# Data for this task:
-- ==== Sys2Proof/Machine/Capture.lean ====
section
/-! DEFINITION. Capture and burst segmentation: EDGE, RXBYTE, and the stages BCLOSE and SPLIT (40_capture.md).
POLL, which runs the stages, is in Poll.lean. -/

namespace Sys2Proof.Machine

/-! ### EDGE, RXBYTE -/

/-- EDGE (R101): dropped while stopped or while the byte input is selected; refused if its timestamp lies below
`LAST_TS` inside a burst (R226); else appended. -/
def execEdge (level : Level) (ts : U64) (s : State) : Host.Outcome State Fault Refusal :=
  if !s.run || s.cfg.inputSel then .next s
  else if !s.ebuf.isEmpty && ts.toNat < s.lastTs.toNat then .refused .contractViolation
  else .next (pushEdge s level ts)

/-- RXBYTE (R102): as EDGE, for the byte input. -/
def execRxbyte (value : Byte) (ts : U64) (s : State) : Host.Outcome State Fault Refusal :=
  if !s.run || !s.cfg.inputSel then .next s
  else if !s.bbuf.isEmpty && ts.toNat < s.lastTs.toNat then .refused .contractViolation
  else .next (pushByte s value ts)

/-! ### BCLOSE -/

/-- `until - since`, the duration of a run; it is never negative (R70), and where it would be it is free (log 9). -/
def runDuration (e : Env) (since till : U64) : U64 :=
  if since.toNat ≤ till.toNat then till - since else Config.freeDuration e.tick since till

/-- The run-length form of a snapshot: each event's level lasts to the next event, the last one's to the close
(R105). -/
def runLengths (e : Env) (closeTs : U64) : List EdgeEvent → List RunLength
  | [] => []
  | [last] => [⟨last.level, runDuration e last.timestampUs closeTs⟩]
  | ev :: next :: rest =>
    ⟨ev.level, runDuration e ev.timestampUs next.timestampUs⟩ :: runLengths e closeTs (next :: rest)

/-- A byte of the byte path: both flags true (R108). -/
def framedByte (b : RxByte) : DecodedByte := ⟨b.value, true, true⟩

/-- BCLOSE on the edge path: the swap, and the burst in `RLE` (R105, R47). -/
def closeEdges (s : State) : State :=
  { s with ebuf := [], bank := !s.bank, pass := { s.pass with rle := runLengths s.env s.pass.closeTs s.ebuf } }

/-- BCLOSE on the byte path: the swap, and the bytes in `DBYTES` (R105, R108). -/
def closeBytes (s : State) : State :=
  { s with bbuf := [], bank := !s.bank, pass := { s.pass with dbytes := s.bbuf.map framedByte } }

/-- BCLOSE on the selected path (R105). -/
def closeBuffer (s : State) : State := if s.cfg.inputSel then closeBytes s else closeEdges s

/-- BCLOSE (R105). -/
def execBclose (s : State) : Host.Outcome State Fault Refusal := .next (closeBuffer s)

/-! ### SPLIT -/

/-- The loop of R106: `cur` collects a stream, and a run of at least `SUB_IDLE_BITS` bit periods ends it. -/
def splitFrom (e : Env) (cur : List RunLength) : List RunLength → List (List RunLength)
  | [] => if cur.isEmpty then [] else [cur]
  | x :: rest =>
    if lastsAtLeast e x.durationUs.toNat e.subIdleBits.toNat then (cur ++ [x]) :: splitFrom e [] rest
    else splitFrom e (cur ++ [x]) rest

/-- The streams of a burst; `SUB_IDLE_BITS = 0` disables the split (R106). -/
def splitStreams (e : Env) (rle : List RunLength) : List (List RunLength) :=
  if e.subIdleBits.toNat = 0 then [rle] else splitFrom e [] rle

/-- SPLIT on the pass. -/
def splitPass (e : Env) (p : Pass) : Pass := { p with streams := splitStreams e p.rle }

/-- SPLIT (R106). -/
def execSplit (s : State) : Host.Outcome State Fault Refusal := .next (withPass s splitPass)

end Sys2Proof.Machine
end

==

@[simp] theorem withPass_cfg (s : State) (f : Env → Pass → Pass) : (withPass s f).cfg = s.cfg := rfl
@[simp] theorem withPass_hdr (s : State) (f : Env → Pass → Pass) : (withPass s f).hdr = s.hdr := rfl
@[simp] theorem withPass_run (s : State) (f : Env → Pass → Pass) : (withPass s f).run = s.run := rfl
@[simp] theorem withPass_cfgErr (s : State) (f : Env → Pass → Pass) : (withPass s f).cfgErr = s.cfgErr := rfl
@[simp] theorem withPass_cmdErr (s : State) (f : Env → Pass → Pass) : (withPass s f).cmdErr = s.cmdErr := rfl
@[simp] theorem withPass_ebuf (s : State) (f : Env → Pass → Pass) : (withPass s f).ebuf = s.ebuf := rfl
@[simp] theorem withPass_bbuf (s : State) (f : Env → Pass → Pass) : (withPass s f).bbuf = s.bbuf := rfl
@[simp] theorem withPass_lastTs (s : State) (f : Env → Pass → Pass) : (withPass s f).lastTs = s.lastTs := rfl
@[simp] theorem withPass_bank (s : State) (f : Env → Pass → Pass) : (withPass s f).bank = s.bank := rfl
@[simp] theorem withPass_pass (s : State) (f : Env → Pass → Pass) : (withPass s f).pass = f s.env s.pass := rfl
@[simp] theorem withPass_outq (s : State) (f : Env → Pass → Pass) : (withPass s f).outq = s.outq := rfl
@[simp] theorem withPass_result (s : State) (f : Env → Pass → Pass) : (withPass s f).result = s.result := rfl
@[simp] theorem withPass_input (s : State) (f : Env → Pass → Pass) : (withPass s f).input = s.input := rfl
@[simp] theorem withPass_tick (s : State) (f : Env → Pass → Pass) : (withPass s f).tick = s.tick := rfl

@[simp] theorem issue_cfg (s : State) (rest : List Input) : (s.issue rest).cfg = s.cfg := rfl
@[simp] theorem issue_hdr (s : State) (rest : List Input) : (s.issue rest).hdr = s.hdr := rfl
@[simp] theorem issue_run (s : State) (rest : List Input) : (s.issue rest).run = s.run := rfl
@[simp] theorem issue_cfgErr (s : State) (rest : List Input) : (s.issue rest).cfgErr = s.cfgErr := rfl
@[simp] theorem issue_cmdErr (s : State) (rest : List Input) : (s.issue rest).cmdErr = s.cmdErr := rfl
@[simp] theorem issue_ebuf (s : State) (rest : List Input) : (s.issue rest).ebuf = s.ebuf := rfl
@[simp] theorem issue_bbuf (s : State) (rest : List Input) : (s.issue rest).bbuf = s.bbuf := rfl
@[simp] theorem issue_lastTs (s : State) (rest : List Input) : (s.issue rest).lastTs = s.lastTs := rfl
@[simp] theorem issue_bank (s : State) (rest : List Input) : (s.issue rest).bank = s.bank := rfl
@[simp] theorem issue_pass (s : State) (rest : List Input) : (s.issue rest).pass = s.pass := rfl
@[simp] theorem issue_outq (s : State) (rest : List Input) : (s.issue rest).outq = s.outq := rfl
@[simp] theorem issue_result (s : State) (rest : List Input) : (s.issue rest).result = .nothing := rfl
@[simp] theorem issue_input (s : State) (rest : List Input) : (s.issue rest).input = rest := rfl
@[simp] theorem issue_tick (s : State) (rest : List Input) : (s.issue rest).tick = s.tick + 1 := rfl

# What to produce:
Once you find the line with "def closeBuffer (s" above, print it and every line after it up to and including the line with "ends it. -/", exactly as written and nothing else.

# Written answer:
def closeBuffer (s : State) : State := if s.cfg.inputSel then closeBytes s else closeEdges s

/-- BCLOSE (R105). -/
def execBclose (s : State) : Host.Outcome State Fault Refusal := .next (closeBuffer s)

/-! ### SPLIT -/

/-- The loop of R106: `cur` collects a stream, and a run of at least `SUB_IDLE_BITS` bit periods ends it. -/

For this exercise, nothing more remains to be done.